An alternative explanation is that bisexual people experience different forms of minority stress that may not be well captured by the quantitative instruments often used in analyses of the minority stress framework. For example, in explaining their findings of lower rates of discrimination among bisexual respondents, Bostwick et al. (Citation2014) highlighted that “experiences of stigma, prejudice and discrimination are at least qualitatively different for bisexuals” (p. 41; emphasis in the original). This explanation is supported by the results of studies that have highlighted bisexual people’s experiences of discrimination in forms that are particular to bisexuality and other nonmonosexual identities and experiences (i.e., those that involve attraction to and/or relationships with people of more than one gender/sex) (e.g., Ross, Dobinson, & Eady, Citation2010). In the remainder of this section, we review the evidence that characterizes these experiences of biphobia (i.e., negativity, prejudice, and/or discrimination against bisexual people; Ross et al., Citation2010) and monosexim (i.e., structural dismissal or disallowal of bisexuality and other nonmonosexual orientations; Ross et al., Citation2010), their impact on mental health, and implications for measurement.

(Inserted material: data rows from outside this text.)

-- ==== Sys2Proof/Laws/Step.lean ====
section
/-! SUPPORT. What a step answers: the front end's cases and the step's (40_datapath.md R90 to R92, R98). -/

namespace Sys2Proof.Machine

/-- A one-byte read is the byte (R42). -/
theorem Memory.readLE_one (m : Memory) (a : Word) : (m.readLE a 1 : BitVec 8) = m.read a.toNat := by
  have h := BitVec.extractLsb'_append_eq_right (a := 0#0) (b := m.read a.toNat)
  ext i hi
  have := congrArg (fun b : BitVec 8 => b.getLsbD i) h
  simpa [Memory.readLE, BitVec.getLsbD_append, hi] using this

/-- Fetch reads the four bytes at the pc, the lowest address lowest (R41). -/
theorem memFetch_eq (s : State) : memFetch s =
    if memAdmit s.verdict .fetch s.pc .word then .ok (wordAt s s.pc) else .error (.memoryFault s.pc .fetch s.pc .word) := by
  have : (s.mem.readLE s.pc 4 : InstrWord) = wordAt s s.pc := by
    rw [show (s.mem.readLE s.pc 4 : InstrWord) = (s.mem.readLE (s.pc + 1#64 + 1#64 + 1#64) 1 ++
      s.mem.read (s.pc + 1#64 + 1#64).toNat ++ s.mem.read (s.pc + 1#64).toNat ++ s.mem.read s.pc.toNat) from rfl,
      Memory.readLE_one]
    simp only [wordAt, State.byteAt]
    rw [show s.pc + 1#64 + 1#64 = s.pc + 2#64 by rw [BitVec.add_assoc]; rfl,
      show s.pc + 2#64 + 1#64 = s.pc + 3#64 by rw [BitVec.add_assoc]; rfl]
  unfold memFetch
  rw [this]

/-- A step from Running is the front end followed by the instruction (R98). -/
theorem step_running {s : State} (h : s.status = .running) :
    step s = match frontEnd s with
      | .ok i => exec i s
      | .error ended => .next ended := by
  unfold step; rw [h] <;> rfl

/-- From a terminal status there is no step (R34). -/
theorem step_terminal {s : State} (h : s.status ≠ .running) : step s = .fault .notRunning := by
  unfold step
  cases hs : s.status with
  | running => exact absurd hs h
  | exited _ => rfl
  | faulted _ => rfl

/-- Everything the front end can answer, in stage order (R90 to R92, R163). -/
theorem frontEnd_eq (s : State) : frontEnd s =
    if s.pc.getLsbD 0 then .error (s.raiseFault (.misalignedProgramCounter s.pc))
    else if memAdmit s.verdict .fetch s.pc .word then
      match decode (wordAt s s.pc) with
      | .ok i => .ok i
      | .error e => .error ((if isFourByte (wordAt s s.pc) then s.advancePc else s).raiseFault
          (decodeFault s.pc (wordAt s s.pc) e))
    else .error (s.raiseFault (.memoryFault s.pc .fetch s.pc .word)) := by
  unfold frontEnd fetchStage
  by_cases hp : s.pc.getLsbD 0
  · rw [if_pos hp, if_pos hp]
  rw [if_neg hp, if_neg hp, memFetch_eq]
  by_cases ha : memAdmit s.verdict .fetch s.pc .word
  · rw [if_pos ha, if_pos ha]
    cases hd : decode (wordAt s s.pc) with
    | ok i => simp only [hd]
    | error e =>
      simp only [hd, afterFetch]
      by_cases h4 : isFourByte (wordAt s s.pc) <;> simp [h4]
  · rw [if_neg ha, if_neg ha]

/-- A decoded instruction runs: step is exec, which itself makes Fetch's pc advance (R98, log 12). -/
theorem frontEnd_ok {s : State} {i : Instr} (h : frontEnd s = .ok i) :
    s.pc.getLsbD 0 = false ∧ memAdmit s.verdict .fetch s.pc .word = true ∧ decode (wordAt s s.pc) = .ok i := by
  rw [frontEnd_eq] at h
  by_cases hp : s.pc.getLsbD 0
  · rw [if_pos hp] at h; cases h
  rw [if_neg hp] at h
  by_cases ha : memAdmit s.verdict .fetch s.pc .word
  · rw [if_pos ha] at h
    refine ⟨by simpa using hp, ha, ?_⟩
    cases hd : decode (wordAt s s.pc) with
    | ok j => rw [hd] at h; injection h with h; rw [h]
    | error e => rw [hd] at h; cases h
  · rw [if_neg ha] at h; cases h

/-- What a faulting front end leaves: registers, memory and verdict unchanged, the pc at `a` or past the word (R162). -/
theorem frontEnd_error {s t : State} (h : frontEnd s = .error t) :
    ∃ f, (t = s.raiseFault f ∨ t = s.advancePc.raiseFault f) := by
  rw [frontEnd_eq] at h
  by_cases hp : s.pc.getLsbD 0
  · rw [if_pos hp] at h; injection h with h; exact ⟨_, .inl h.symm⟩
  rw [if_neg hp] at h
  by_cases ha : memAdmit s.verdict .fetch s.pc .word
  · rw [if_pos ha] at h
    cases hd : decode (wordAt s s.pc) with
    | ok j => rw [hd] at h; cases h
    | error e =>
      rw [hd] at h; injection h with h
      by_cases h4 : isFourByte (wordAt s s.pc)
      · rw [if_pos h4] at h; exact ⟨_, .inr h.symm⟩
      · rw [if_neg h4] at h; exact ⟨_, .inl h.symm⟩
  · rw [if_neg ha] at h; injection h with h; exact ⟨_, .inl h.symm⟩

/-- A step that answers next is a front-end fault or an instruction, from a Running state (R98). -/
theorem step_next_cases {s t : State} (h : step s = .next t) : s.status = .running ∧
    (frontEnd s = .error t ∨ ∃ i, frontEnd s = .ok i ∧ exec i s = .next t) := by
  by_cases hr : s.status = .running
  · rw [step_running hr] at h
    cases hf : frontEnd s with
    | ok i => rw [hf] at h; exact ⟨hr, .inr ⟨i, rfl, h⟩⟩
    | error e => rw [hf] at h; injection h with h; exact ⟨hr, .inl (by rw [h])⟩
  · rw [step_terminal hr] at h; cases h

end Sys2Proof.Machine
end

In a review of attitudes toward bisexuality, Israel and Mohr (Citation2004) identified four types of negative attitudes toward bisexuality: heterosexism (negative attitudes toward same-sex relationships/attractions in general); attitudes that question the authenticity of bisexual identities; attitudes focused on the sexual desires and practices of bisexual people (often characterizing them as sexually deviant in some capacity); and attitudes related to loyalty (characterizing bisexual women in particular as less trustworthy as partners). In our own qualitative research, these attitudes have been described by bisexual people as important determinants of their mental health (Ross et al., Citation2010), and more recent qualitative and mixed methods research also describes bisexual people’s encounters with the negative attitudes characterized by Israel and Mohr (Citation2004) (Flanders, Robinson, Legge, & Tarasoff, Citation2016; Hayfield, Clarke, & Halliwell, Citation2014; Hertlein, Hartwell, & Munns, Citation2016). In Flanders, Tarasoff, and colleagues’ (Citation2017) daily diary study of positive identity experiences among young bisexual people, they found that some participants categorized a lack of negative response or a neutral response to their bisexuality from others as a positive identity experience. As Flanders, Tarasoff, et al. (Citation2017) argued, interpreting the absence of negative or neutral response as positive “says a great deal about the prevalence of biphobia and monosexism” in society (p. 1027).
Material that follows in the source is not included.